╭─ INFORMATION GIVEN

-- ==== Sys2Proof/Machine/Compress.lean ====
section
/-!
DEFINITION. Register jobs of the compression engine (R536 to R553).
-/
namespace Sys2Proof.Machine

def setCmp (c : CmpSt) (s : State) : State := { s with cmp := c }

/-- The engine's SRAM partition (R724), and its requests' class (R540). -/
def cmpPart : Nat := 7
def cM_CMP : Nat := 22

/-- The largest WLOG of context B beside context A; 0 where none fits (R536). -/
def wlogMax (s : State) : Nat :=
  let room (w : Nat) : Bool := decide (2 * 2 ^ 18 + 1048576 + 2 * 2 ^ w + 1048576 ≤ partSize s cmpPart)
  (((List.range 14).map fun i => 23 - i).find? room).getD 0

/-- CMP_STATUS shows the jobs and the largest WLOG. -/
def showCmp (s : State) : State :=
  let dec := s.cmp.jobs.any CmpJob.decode
  let enc := s.cmp.jobs.any fun j => !j.decode
  set (set (set (set s F.CMP_STATUS_QUEUED s.cmp.jobs.length) F.CMP_STATUS_DEC_BUSY (if dec then 1 else 0))
    F.CMP_STATUS_ENC_B (if enc then 1 else 0)) F.CMP_STATUS_ENC_WLOG_MAX (wlogMax s)

/-- `n` bytes lie wholly in a region that is in use. -/
def bytesIn (s : State) (rgn addr n : Nat) : Bool :=
  on s (F.MMP_RGN_BASE_PERM rgn) && decide (get s (F.MMP_RGN_BASE_BASE rgn) * 4096 ≤ addr)
    && decide (addr + n ≤ (get s (F.MMP_RGN_LIM_LIMIT rgn) + 1) * 4096)

/-- The status of a job at GO: the first condition of R539 that holds, or 0. -/
def cmpCheck (s : State) (j : CmpJob) : Nat :=
  let n := j.srcLen
  if hostMode s 5 then 5
  else if (!j.decode && (j.level < 1 || 9 < j.level || j.wlog < 10 || 23 < j.wlog)) || j.src % 64 != 0 || j.dst % 64 != 0
      || j.dstLen == 0 || j.dstLen % 64 != 0 || (j.decode && n == 0)
      || (j.srcPart == j.dstPart && meets j.src n j.dst j.dstLen) then 1
  else if !(if j.srcPart then decide (j.src + n ≤ partSize s cmpPart) else bytesIn s 4 j.src n || bytesIn s 5 j.src n)
      || !(if j.dstPart then decide (j.dst + j.dstLen ≤ partSize s cmpPart) else bytesIn s 5 j.dst j.dstLen) then 2
  else if !j.decode && decide (wlogMax s < j.wlog) then 4
  else if !j.decode && decide (j.dstLen < 18 + n + 3 * encBlocks n) then 3
  else 0

/-- A result posts with its companions (R542). -/
def cmpPost (j : CmpJob) (status out used : Nat) (s : State) : State :=
  let s1 := wr (wr s (F.CMP_JOB_OUT_OUT_LEN j.slot).addr (BitVec.ofNat 64 (out % 2 ^ 48)))
    (F.CMP_JOB_IN_IN_USED j.slot).addr (BitVec.ofNat 64 (used % 2 ^ 48))
  syncEvent (0x18 + j.slot) 0x59
    (post (F.CMP_JOB_RESULT_SEQ j.slot).addr j.seq (BitVec.ofNat 64 (status + 2 ^ 16 * min 65535 j.fallbacks)) s1)

def putCmpJob (j : CmpJob) (s : State) : State :=
  setCmp { s.cmp with jobs := s.cmp.jobs.map fun x => if x.slot = j.slot then j else x } s

/-- The running job of a kind: the oldest. -/
def cmpJob (s : State) (decode : Bool) : Option CmpJob := s.cmp.jobs.find? fun j => j.decode == decode

/-- The engine may go on: neither in reset, fenced nor under a quiesce (R550, R567). -/
def cmpGoes (s : State) : Bool := !inReset s 2 && !fenced s 2 && !held s 0x12

/-- The running job of a kind starts to read its source (R540). -/
def cmpStart (decode : Bool) (s : State) : State :=
  match cmpJob s decode with
  | none => s
  | some j =>
    if j.reading.isSome || j.input.isSome || !cmpRuns s then s
    else if j.srcPart then putCmpJob { j with input := some (partRead s cmpPart j.src j.srcLen) } s
    else if j.srcLen = 0 then putCmpJob { j with input := some [] } s
    else
      let four := !bytesIn s 5 j.src j.srcLen
      putCmpJob { j with reading := some s.mmp.nextXfer }
        (memRequest .compress (if four then cM_CKPT else cM_CMP) (if four then 4 else 5) false j.src j.srcLen [] s)
def cmpKick (s : State) : State := showCmp (cmpStart true (cmpStart false s))

/-- GO in a job slot (R538, R539). -/
def cmpGo (i : Nat) (s : State) : State :=
  let g (f : Nat → Field) : Nat := get s (f i)
  if (s.cmp.jobs.any fun j => j.slot == i) || valid s (F.CMP_JOB_RESULT_SEQ i).addr then flag F.CMP_ERR_SLOT_BUSY s
  else
    let j : CmpJob := {
      slot := i, seq := g F.CMP_JOB_CTL_SEQ, decode := on s (F.CMP_JOB_DESC0_OP i), level := g F.CMP_JOB_DESC0_LEVEL,
      wlog := g F.CMP_JOB_DESC0_WLOG, chk := on s (F.CMP_JOB_DESC0_CHECKSUM i), srcPart := on s (F.CMP_JOB_DESC0_SRC_SPACE i),
      src := g F.CMP_JOB_SRC_ADDR, srcLen := g F.CMP_JOB_SRC_LEN_LEN, dstPart := on s (F.CMP_JOB_DESC0_DST_SPACE i),
      dst := g F.CMP_JOB_DST_ADDR, dstLen := g F.CMP_JOB_DST_LEN_LEN }
    match cmpCheck s j with
    | 0 => cmpKick (setCmp { s.cmp with jobs := s.cmp.jobs ++ [j] } s)
    | st => cmpPost j st 0 0 s

/-- A job ends with a status: an error sets JOB_ERR (R553). -/
def cmpEnd (j : CmpJob) (status : Nat) (s : State) : State :=
  let s1 := putCmpJob { j with ended := some status } s
  if [0, 6, 12].contains status then s1 else report F.CMP_ERR_JOB_ERR 0x1202 ADVISE (j.slot + 256 * status) s1

/-- Output of a block is written in whole beats (R542); the last write is filled with zeros. -/
def cmpOutput (j : CmpJob) (b : List Byte) (used : Nat) (last : Bool) (s : State) : CmpJob × State :=
  let all := j.buf ++ b
  let n := if last then round64 all.length else all.length / 64 * 64
  let w := padTo n all
  let x := s.mmp.nextXfer
  let mem := !j.dstPart && decide (0 < n)
  let s1 := if n = 0 then s
    else if j.dstPart then partWrite cmpPart (j.dst + j.put) w s
    else memRequest .compress cM_CMP 5 true (j.dst + j.put) n w s
  ({ j with buf := all.drop n, put := j.put + n, blocks := j.blocks ++ [(b.length, used, if mem then some x else none)] }, s1)

/-- The source of a running job, once its read has ended: the job with it, or its end. -/
def cmpInput (j : CmpJob) (s : State) : Option (CmpJob × State) :=
  match j.input, j.reading with
  | some _, _ => some (j, s)
  | none, some x =>
    if !memDone s .compress x then none
    else
      let s1 := memForget .compress x s
      if memOk s .compress x then some ({ j with input := some ((memData s .compress x).take j.srcLen), reading := none }, s1)
      else
        let (j1, s2) := cmpOutput { j with reading := none, input := some [] } [] 0 true s1
        some ({ j1 with ended := some 11 }, cmpEnd j1 11 s2)
  | none, none => none

/-- An uncorrectable error ends the job (R552). -/
def cmpEcc (j : CmpJob) (word : Nat) (s : State) : State :=
  let (j1, s1) := cmpOutput j [] ((j.blocks.getLast?.map fun b => b.2.1).getD 0) true s
  cmpEnd j1 13 (report F.CMP_ERR_ECC 0x1204 FAULT (j.slot + 2 ^ 32 * word) s1)

/-- The next block of the running encode is verified and released, or replaced by a Raw block (R543, R544). -/
def encodeBlock (ok : Bool) (ecc : Option Nat) (s : State) : State :=
  match cmpJob s false with
  | none => s
  | some j0 =>
    if j0.ended.isSome || !cmpGoes s then s
    else match cmpInput j0 s with
      | none => cmpKick s
      | some (j, s1) =>
        if j.ended.isSome then s1
        else match ecc with
          | some w => cmpEcc j w s1
          | none =>
            let src := j.input.getD []
            let i := j.oks.length
            let oks := j.oks ++ [ok]
            let b := ((encRun j.level j.wlog src oks).1.getLast?).getD []
            let last := decide (src.length ≤ (i + 1) * 131072)
            let head := if i = 0 then encHeader j.wlog src.length j.chk else []
            let tail := if last then encCheck src j.chk else []
            let s2 := bump s1 F.CMP_VFY_CNT_CHECKED 1
            let s3 := if ok then s2
              else report F.CMP_ERR_VERIFY 0x1201 FAULT (pair32 j.slot i) (bump s2 F.CMP_VFY_CNT_FALLBACK 1)
            let j1 := { j with oks, fallbacks := j.fallbacks + (if ok then 0 else 1) }
            let (j2, s4) := cmpOutput j1 (head ++ b ++ tail) (min src.length ((i + 1) * 131072)) last s3
            if last then cmpEnd j2 0 s4 else putCmpJob j2 s4

/-- ENCODE_BLOCK_DONE (R543, R544). -/
def execEncodeBlockDone (ok : Bool) (ecc : Option Nat) (s : State) : Host.Outcome State Fault Refusal := .next (encodeBlock ok ecc s)

def outLen (j : CmpJob) : Nat := j.blocks.foldl (fun n b => n + b.1) 0
def inUsed (j : CmpJob) : Nat := (j.blocks.getLast?.map fun b => b.2.1).getD 0

/-- A decode job ends: what is left of its output is written (R542, R547). -/
def decodeEnd (j : CmpJob) (status : Nat) (s : State) : State :=
  if j.buf.isEmpty then cmpEnd j status s
  else
    let (j1, s1) := cmpOutput j [] (inUsed j) true s
    cmpEnd j1 status s1

/-- The decode goes on to its next block (R533, R545, R546); `fuel` bounds the headers passed. -/
def decodeGo : Nat → CmpJob → State → State
  | 0, j, s => putCmpJob j s
  | fuel + 1, j, s =>
    match j.plan.getD [] with
    | [] => decodeEnd j 7 s
    | .stop st :: _ => decodeEnd j st s
    | .frame fcs :: t =>
      match fcs with
      | some n => if j.dstLen < outLen j + n then decodeEnd j 6 s else decodeGo fuel { j with plan := some t } s
      | none => decodeGo fuel { j with plan := some t } s
    | .block out used :: t =>
      if j.dstLen < outLen j + out.length then
        decodeEnd j 6 (report F.CMP_ERR_OVER_LIMIT 0x1203 ADVISE (j.slot + 2 ^ 16 * inUsed j) s)
      else
        let (j1, s1) := cmpOutput { j with plan := some t } out used false s
        match t with
        | .stop st :: _ => decodeEnd j1 st s1
        | _ => putCmpJob j1 s1

/-- The next block of the running decode is written whole, or the job ends. -/
def decodeBlock (ecc : Option Nat) (s : State) : State :=
  match cmpJob s true with
  | none => s
  | some j0 =>
    if j0.ended.isSome || !cmpGoes s then s
    else match cmpInput j0 s with
      | none => cmpKick s
      | some (j, s1) =>
        if j.ended.isSome then s1
        else match ecc with
          | some w => cmpEcc j w s1
          | none =>
            let plan := j.plan.getD (zPlan (j.input.getD []))
            decodeGo (plan.length + 1) { j with plan := some plan } s1

/-- DECODE_BLOCK_DONE (R545 to R547). -/
def execDecodeBlockDone (ecc : Option Nat) (s : State) : Host.Outcome State Fault Refusal := .next (decodeBlock ecc s)

/-- A job whose writes have all returned posts its result (R542, R547, R552). -/
def cmpComplete (s : State) (slot : Nat) : State :=
  match s.cmp.jobs.find? fun j => j.slot == slot with
  | none => s
  | some j => match j.ended with
    | none => s
    | some st =>
      let xs := j.blocks.filterMap fun b => b.2.2
      if xs.any fun x => !memDone s .compress x then s
      else
        let good (b : Nat × Nat × Option Nat) : Bool := match b.2.2 with | some x => memOk s .compress x | none => true
        let kept := j.blocks.takeWhile good
        let lost := kept.length != j.blocks.length
        let j1 := { j with blocks := kept }
        let s1 := xs.foldl (fun s x => memForget .compress x s) s
        let s2 := if lost ∧ [0, 6].contains st then report F.CMP_ERR_JOB_ERR 0x1202 ADVISE (j.slot + 256 * 11) s1 else s1
        let status := if lost ∧ [0, 6].contains st then 11 else st
        let used := if status = 0 then j.srcLen else inUsed j1
        cmpKick (cmpPost j status (outLen j1) used (setCmp { s2.cmp with jobs := s2.cmp.jobs.filter fun x => x.slot != slot } s2))

/-- CMP_JOB_COMPLETE (R542). -/
def execCmpJobComplete (slot : Nat) (s : State) : Host.Outcome State Fault Refusal := .next (if inReset s 2 then s else cmpComplete s slot)

/-- A MOVE reset ends every job (R551). -/
def cmpReset (s : State) : State :=
  let n := s.cmp.jobs.length
  let s1 := s.cmp.jobs.foldl (fun s j => cmpPost j 12 (outLen j) (inUsed j) s) s
  let s2 := note 0x1205 INFO n (setCmp {} s1)
  { s2 with mmp := { s2.mmp with ended := s2.mmp.ended.filter fun e => e.req.user != .compress } }

end Sys2Proof.Machine
end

╰─

● **INSTRUCTIONS FOR THE TASK**
Reprint the data above from the opening line to the line holding "fits (R536). -/", inclusive, and nothing else.

● **RESULT FOR THIS EXERCISE**
-- ==== Sys2Proof/Machine/Compress.lean ====
section
/-!
DEFINITION. Register jobs of the compression engine (R536 to R553).
-/
namespace Sys2Proof.Machine

def setCmp (c : CmpSt) (s : State) : State := { s with cmp := c }

/-- The engine's SRAM partition (R724), and its requests' class (R540). -/
def cmpPart : Nat := 7
def cM_CMP : Nat := 22

/-- The largest WLOG of context B beside context A; 0 where none fits (R536). -/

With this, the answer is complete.